Pull out each line of the data that includes the word "error".

(INFORMATION SHOWN Opens)

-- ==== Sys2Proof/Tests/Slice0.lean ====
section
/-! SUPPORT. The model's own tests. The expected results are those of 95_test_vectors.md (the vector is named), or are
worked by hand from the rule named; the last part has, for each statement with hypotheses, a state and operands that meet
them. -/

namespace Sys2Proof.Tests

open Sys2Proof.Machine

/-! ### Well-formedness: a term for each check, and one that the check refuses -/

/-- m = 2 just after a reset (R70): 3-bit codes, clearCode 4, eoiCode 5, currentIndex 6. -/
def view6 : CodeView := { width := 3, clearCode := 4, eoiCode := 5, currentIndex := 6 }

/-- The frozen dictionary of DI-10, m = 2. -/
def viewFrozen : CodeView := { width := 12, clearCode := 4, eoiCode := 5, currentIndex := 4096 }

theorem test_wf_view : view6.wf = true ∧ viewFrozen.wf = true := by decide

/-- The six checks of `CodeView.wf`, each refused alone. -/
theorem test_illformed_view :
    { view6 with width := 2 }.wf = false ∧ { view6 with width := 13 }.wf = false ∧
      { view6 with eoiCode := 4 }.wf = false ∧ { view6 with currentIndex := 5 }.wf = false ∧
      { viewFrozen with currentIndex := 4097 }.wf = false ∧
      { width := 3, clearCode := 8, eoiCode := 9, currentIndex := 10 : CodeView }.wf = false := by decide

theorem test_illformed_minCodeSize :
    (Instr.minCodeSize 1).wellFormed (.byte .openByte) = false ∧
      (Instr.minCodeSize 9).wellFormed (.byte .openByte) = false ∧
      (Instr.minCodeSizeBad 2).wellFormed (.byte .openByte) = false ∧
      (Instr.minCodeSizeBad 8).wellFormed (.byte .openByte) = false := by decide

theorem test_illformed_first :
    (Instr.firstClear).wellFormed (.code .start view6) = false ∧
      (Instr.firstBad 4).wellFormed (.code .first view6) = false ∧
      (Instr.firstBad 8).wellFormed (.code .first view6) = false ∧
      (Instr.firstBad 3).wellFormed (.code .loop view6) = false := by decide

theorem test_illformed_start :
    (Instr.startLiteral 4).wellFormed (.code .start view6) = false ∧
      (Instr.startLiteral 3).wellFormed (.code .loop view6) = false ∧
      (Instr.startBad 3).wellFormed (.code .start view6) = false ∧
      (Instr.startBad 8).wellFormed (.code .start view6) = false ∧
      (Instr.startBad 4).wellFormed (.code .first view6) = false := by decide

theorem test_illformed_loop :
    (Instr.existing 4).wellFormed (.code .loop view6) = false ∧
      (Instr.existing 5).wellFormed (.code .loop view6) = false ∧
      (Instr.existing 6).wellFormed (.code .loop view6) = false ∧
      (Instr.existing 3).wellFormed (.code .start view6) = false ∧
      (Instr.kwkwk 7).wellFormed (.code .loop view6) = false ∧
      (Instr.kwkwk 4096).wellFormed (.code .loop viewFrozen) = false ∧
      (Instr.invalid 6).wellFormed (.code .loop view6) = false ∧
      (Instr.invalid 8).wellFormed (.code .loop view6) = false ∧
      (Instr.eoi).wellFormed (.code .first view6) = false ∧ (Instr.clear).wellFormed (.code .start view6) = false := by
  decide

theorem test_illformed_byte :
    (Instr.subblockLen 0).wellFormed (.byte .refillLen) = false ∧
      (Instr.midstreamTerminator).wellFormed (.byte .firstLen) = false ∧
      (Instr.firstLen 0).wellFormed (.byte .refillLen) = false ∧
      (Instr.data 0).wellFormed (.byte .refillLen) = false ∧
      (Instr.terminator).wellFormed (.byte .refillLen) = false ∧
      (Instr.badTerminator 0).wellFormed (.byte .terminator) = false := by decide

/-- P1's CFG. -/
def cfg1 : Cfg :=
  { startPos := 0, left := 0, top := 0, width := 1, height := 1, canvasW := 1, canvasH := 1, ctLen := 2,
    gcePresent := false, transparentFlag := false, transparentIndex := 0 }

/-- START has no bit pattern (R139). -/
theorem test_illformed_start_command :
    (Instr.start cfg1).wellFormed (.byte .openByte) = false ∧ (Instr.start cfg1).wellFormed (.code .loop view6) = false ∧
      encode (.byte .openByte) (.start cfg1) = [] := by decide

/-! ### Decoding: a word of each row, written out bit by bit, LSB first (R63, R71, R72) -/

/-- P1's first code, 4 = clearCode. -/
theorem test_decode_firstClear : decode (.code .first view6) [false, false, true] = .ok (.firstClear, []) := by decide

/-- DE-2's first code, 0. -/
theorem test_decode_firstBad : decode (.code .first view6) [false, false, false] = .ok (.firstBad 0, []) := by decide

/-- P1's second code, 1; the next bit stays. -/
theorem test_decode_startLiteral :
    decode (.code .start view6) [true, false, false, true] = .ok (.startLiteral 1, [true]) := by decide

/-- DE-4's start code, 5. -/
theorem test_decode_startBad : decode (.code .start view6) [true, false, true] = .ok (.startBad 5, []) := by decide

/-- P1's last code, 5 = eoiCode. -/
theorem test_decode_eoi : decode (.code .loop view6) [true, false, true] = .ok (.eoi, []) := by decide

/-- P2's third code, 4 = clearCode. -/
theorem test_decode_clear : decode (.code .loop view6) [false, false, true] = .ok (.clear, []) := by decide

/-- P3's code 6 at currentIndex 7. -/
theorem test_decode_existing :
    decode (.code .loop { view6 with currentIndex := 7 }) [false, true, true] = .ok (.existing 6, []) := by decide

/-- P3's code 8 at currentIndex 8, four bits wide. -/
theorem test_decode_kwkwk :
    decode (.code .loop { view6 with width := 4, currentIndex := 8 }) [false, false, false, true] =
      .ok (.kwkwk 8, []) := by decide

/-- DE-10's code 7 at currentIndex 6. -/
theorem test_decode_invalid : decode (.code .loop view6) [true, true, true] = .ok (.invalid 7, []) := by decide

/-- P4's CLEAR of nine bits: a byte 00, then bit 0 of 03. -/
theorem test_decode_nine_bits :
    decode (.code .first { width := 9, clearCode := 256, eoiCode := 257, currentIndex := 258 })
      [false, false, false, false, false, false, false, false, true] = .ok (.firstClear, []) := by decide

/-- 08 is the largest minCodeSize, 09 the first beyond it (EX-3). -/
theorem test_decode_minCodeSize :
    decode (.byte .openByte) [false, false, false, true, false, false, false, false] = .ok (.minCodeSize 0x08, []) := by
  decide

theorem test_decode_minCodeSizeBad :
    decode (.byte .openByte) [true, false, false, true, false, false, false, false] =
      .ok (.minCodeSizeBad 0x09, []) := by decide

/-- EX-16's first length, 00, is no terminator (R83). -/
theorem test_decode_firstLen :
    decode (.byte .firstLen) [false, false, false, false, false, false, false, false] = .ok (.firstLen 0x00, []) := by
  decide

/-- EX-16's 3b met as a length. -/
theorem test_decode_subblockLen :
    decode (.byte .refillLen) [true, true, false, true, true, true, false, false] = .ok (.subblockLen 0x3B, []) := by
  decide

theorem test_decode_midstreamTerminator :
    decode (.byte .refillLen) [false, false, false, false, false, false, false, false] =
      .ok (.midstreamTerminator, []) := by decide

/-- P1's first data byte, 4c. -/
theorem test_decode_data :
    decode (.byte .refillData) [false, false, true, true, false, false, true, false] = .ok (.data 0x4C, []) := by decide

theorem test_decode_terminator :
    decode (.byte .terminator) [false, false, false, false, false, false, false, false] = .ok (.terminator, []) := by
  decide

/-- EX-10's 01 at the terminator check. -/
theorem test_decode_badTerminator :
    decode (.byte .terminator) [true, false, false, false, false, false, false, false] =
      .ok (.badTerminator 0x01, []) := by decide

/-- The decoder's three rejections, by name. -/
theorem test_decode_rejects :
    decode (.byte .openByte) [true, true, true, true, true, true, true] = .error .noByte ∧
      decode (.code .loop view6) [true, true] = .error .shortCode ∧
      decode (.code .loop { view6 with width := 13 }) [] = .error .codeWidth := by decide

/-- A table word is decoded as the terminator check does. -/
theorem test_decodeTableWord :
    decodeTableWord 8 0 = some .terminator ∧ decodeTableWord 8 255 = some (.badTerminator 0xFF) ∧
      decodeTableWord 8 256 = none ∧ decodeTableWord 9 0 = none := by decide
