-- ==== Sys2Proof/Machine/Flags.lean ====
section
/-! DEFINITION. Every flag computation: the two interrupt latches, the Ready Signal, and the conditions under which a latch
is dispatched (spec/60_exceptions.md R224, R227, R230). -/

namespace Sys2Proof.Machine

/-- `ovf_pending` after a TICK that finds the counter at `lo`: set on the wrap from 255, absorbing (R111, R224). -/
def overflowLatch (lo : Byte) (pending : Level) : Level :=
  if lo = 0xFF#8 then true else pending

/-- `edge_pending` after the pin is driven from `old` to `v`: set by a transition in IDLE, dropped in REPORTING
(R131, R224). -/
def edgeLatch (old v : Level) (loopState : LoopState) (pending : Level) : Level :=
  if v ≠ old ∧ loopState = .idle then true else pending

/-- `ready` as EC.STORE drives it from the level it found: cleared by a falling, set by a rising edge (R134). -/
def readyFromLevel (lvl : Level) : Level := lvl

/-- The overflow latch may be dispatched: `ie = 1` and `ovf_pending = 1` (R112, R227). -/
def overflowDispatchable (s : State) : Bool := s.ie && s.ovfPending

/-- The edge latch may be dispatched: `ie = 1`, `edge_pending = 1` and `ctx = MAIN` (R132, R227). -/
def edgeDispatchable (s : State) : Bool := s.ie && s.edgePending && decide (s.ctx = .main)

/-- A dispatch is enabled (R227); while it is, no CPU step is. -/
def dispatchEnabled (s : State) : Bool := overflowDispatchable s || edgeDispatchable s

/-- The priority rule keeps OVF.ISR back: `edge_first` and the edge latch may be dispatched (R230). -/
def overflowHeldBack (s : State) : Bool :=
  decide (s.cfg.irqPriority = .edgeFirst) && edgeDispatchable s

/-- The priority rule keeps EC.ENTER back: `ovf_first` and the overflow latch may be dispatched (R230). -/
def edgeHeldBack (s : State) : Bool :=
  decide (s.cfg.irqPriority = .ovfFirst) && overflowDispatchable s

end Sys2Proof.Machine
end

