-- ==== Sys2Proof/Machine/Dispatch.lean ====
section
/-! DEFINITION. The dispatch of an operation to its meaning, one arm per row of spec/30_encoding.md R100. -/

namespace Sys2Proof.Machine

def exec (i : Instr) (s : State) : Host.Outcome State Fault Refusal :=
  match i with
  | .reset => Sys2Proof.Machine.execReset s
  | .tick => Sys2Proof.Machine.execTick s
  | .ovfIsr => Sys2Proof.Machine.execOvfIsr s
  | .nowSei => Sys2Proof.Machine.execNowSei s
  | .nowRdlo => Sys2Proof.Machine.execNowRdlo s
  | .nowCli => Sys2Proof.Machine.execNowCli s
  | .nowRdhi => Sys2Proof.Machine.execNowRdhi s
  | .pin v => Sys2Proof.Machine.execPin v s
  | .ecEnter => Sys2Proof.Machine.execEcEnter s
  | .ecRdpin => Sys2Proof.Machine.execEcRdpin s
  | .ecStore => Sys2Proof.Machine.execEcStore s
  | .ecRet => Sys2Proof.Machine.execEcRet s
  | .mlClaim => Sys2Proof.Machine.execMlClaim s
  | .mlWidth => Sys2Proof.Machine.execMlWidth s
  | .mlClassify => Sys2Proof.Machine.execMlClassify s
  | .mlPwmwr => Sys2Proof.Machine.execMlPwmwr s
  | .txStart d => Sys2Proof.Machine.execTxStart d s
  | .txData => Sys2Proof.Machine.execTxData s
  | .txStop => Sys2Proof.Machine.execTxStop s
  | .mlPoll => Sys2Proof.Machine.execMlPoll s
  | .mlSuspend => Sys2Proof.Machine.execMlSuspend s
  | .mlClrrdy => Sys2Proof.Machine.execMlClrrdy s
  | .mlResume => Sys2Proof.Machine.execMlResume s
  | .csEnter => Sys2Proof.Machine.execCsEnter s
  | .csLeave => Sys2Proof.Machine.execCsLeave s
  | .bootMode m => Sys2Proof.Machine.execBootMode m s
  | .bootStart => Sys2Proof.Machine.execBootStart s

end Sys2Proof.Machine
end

(INFORMATION SHOWN Closes)

**EXERCISE RESPONSE:**
    decode (.byte .openByte) [true, true, true, true, true, true, true] = .error .noByte ∧
      decode (.code .loop view6) [true, true] = .error .shortCode ∧
      decode (.code .loop { view6 with width := 13 }) [] = .error .codeWidth := by decide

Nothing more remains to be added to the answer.